*Available data:*
Segment Open

-- ==== Sys2Proof/Machine/Pack.lean ====
section
/-! DEFINITION. PACK, the bit packer (spec 46_pack R230 to R238). -/

namespace Sys2Proof.Machine

/-- `while len(buf) >= 8`: the leading 8 bits are emitted as one byte (R231). -/
def drain : BitString → OutPort → Except Stop (BitString × OutPort)
  | b0 :: b1 :: b2 :: b3 :: b4 :: b5 :: b6 :: b7 :: rest, o =>
    match emit (byteOfBits [b0, b1, b2, b3, b4, b5, b6, b7]) o with
    | .error e => .error e
    | .ok o' => drain rest o'
  | buf, o => .ok (buf, o)

/-- The loop over the input bytes from offset `i` on: append the byte's code to the buffer, emit whole bytes; NoCode(i) for a
byte without a code (R230 to R232). -/
def packBytes (codes : CodeTable) : Nat → List Byte → BitString → OutPort → Except Stop (BitString × OutPort)
  | _, [], buf, o => .ok (buf, o)
  | i, v :: vs, buf, o =>
    match codes.at v with
    | none => raise .noCode i
    | some bits =>
      match drain (buf ++ bits) o with
      | .error e => .error e
      | .ok (buf', o') => packBytes codes (i + 1) vs buf' o'

/-- The end of packing with `buf` left over: PadMismatch unless PAD fits, then the final byte, right-padded with PAD zero bits,
when there are bits left (R233, R234). -/
def packFinal (pad : BitVec 3) (buf : BitString) (o : OutPort) : Except Stop OutPort :=
  if pad.toNat ≠ (8 - buf.length) % 8 then raise .padMismatch buf.length
  else if 0 < buf.length then emit (byteOfBits (buf ++ List.replicate pad.toNat false)) o
  else .ok o

/-- PACK on a stream of bytes. -/
def packStream (codes : CodeTable) (pad : BitVec 3) (i : Nat) (bytes : List Byte) (o : OutPort) : Except Stop OutPort :=
  match packBytes codes i bytes [] o with
  | .error e => .error e
  | .ok (buf, o') => packFinal pad buf o'

/-- PACK (R230): the payload of the unread input is appended at OLEN and the input consumed. -/
def runPack (s : State) : Except Stop State := do
  let bytes ← memRead s .ibuf s.icur.toNat s.inputLeft
  let o ← packStream s.code s.pad s.icur.toNat bytes s.outPort
  .ok ((s.setOutPort o).consumeInput)

/-- The meaning of PACK. -/
def execPack (s : State) : Host.Outcome State Fault Refusal := finish s (runPack s)

end Sys2Proof.Machine
end

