-- ==== Sys2Proof/Machine/Dispatch.lean ====
section
/-! DEFINITION. The dispatch of a command to its meaning: one arm per constructor of Instr. -/

namespace Sys2Proof.Machine

def exec (i : Instr) (s : State) : Host.Outcome State Fault Refusal :=
  match i with
  | .nop => Sys2Proof.Machine.execNop s
  | .rewind => Sys2Proof.Machine.execRewind s
  | .clrout => Sys2Proof.Machine.execClrout s
  | .count => Sys2Proof.Machine.execCount s
  | .build => Sys2Proof.Machine.execBuild s
  | .gencodes => Sys2Proof.Machine.execGencodes s
  | .padcalc => Sys2Proof.Machine.execPadcalc s
  | .serialize => Sys2Proof.Machine.execSerialize s
  | .deserialize => Sys2Proof.Machine.execDeserialize s
  | .pack => Sys2Proof.Machine.execPack s
  | .unpack => Sys2Proof.Machine.execUnpack s
  | .frame => Sys2Proof.Machine.execFrame s
  | .unframe => Sys2Proof.Machine.execUnframe s
  | .compress => Sys2Proof.Machine.execCompress s
  | .decompress => Sys2Proof.Machine.execDecompress s

end Sys2Proof.Machine
end

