theorem Built.leafCounts_length {f : FreqTable} {sent : Byte} {t : Tree} (h : Built f sent t) :
    t.leafCounts.length = f.symbols.length := by rw [h.leaves.length_eq]; simp [FreqTable.counts]

theorem Built.size {f : FreqTable} {sent : Byte} {t : Tree} (h : Built f sent t) : t.size = 2 * f.symbols.length - 1 := by
  have := Tree.merged_size h.merged
  rw [h.leafCounts_length] at this
  omega

theorem Built.leafValues {f : FreqTable} {sent : Byte} {t : Tree} (h : Built f sent t) : t.leafValues.Perm f.symbols := by
  rw [Tree.leafValues_eq]
  have := h.leaves.map Prod.fst
  simpa [FreqTable.counts, Function.comp_def] using this

theorem Built.freq {f : FreqTable} {sent : Byte} {t : Tree} (h : Built f sent t) :
    t.freq.toNat = (allSymbols.map fun b => (f.at b).toNat).sum := by
  rw [Tree.merged_freq h.merged, countSum_perm h.leaves, f.countSum_counts]

/-- Whatever BUILD gives is fit for GENCODES, SERIALIZE and the arena. -/
theorem buildTree_eq_ok {f : FreqTable} {sent : Byte} {t : Tree} (hs : (allSymbols.map fun b => (f.at b).toNat).sum < 2 ^ 31)
    (h : buildTree f sent = .ok t) : t.isLeaf = false ∧ t.leafValues.Perm f.symbols ∧ (∀ e ∈ t.paths [], e.2.length ≤ maxLen)
      ∧ noNegative t ∧ t.size ≤ 511 := by
  have hsym := f.symbols_length
  have hc := f.countSum_counts
  match hl : f.symbols with
  | [] => rw [buildTree_empty sent hl] at h; cases h
  | [b] =>
    rw [buildTree_single sent hl] at h
    cases h
    have hb : (f.at b).toNat < 2 ^ 31 := by
      have : countSum f.counts = (f.at b).toNat := by simp [countSum, FreqTable.counts, hl]
      omega
    refine ⟨rfl, by simp [Tree.leafValues], by simp [Tree.paths], ?_, by simp [Tree.size]⟩
    intro r hr
    simp only [Tree.records, List.mem_cons, List.not_mem_nil, or_false] at hr
    rcases hr with rfl | rfl
    · simp
    · exact hb
  | _ :: _ :: _ =>
    have h2 : 2 ≤ f.symbols.length := by rw [hl]; simp
    obtain ⟨u, h1, hb⟩ := buildTree_many sent h2 (by omega)
    rw [h] at h1
    cases h1
    refine ⟨hb.inner, by rw [← hl]; exact hb.leafValues, ?_, ?_, ?_⟩
    · intro e he
      have := Tree.merged_depth hb.merged [] e he
      rw [hb.leafCounts_length, List.length_nil] at this
      simp only [maxLen]
      omega
    · intro r hr
      have := Tree.merged_records hb.merged r hr
      rw [countSum_perm hb.leaves] at this
      omega
    · have := hb.size
      omega

theorem buildTree_error {f : FreqTable} {sent : Byte} {e : Stop} (h : buildTree f sent = .error e) :
    e = .raise .emptySymbolSet 0#32 := by
  unfold buildTree at h
  split at h
  · exact (Except.error.inj h).symm
  · cases h
  · split at h
    · exact (Except.error.inj h).symm
    · cases h

end Sys2Proof.Machine
end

Segment Closed

*What you need to do:* A single figure is required: the number of lines above in which the word "maxLen" occurs.

*Exercise answer:* 2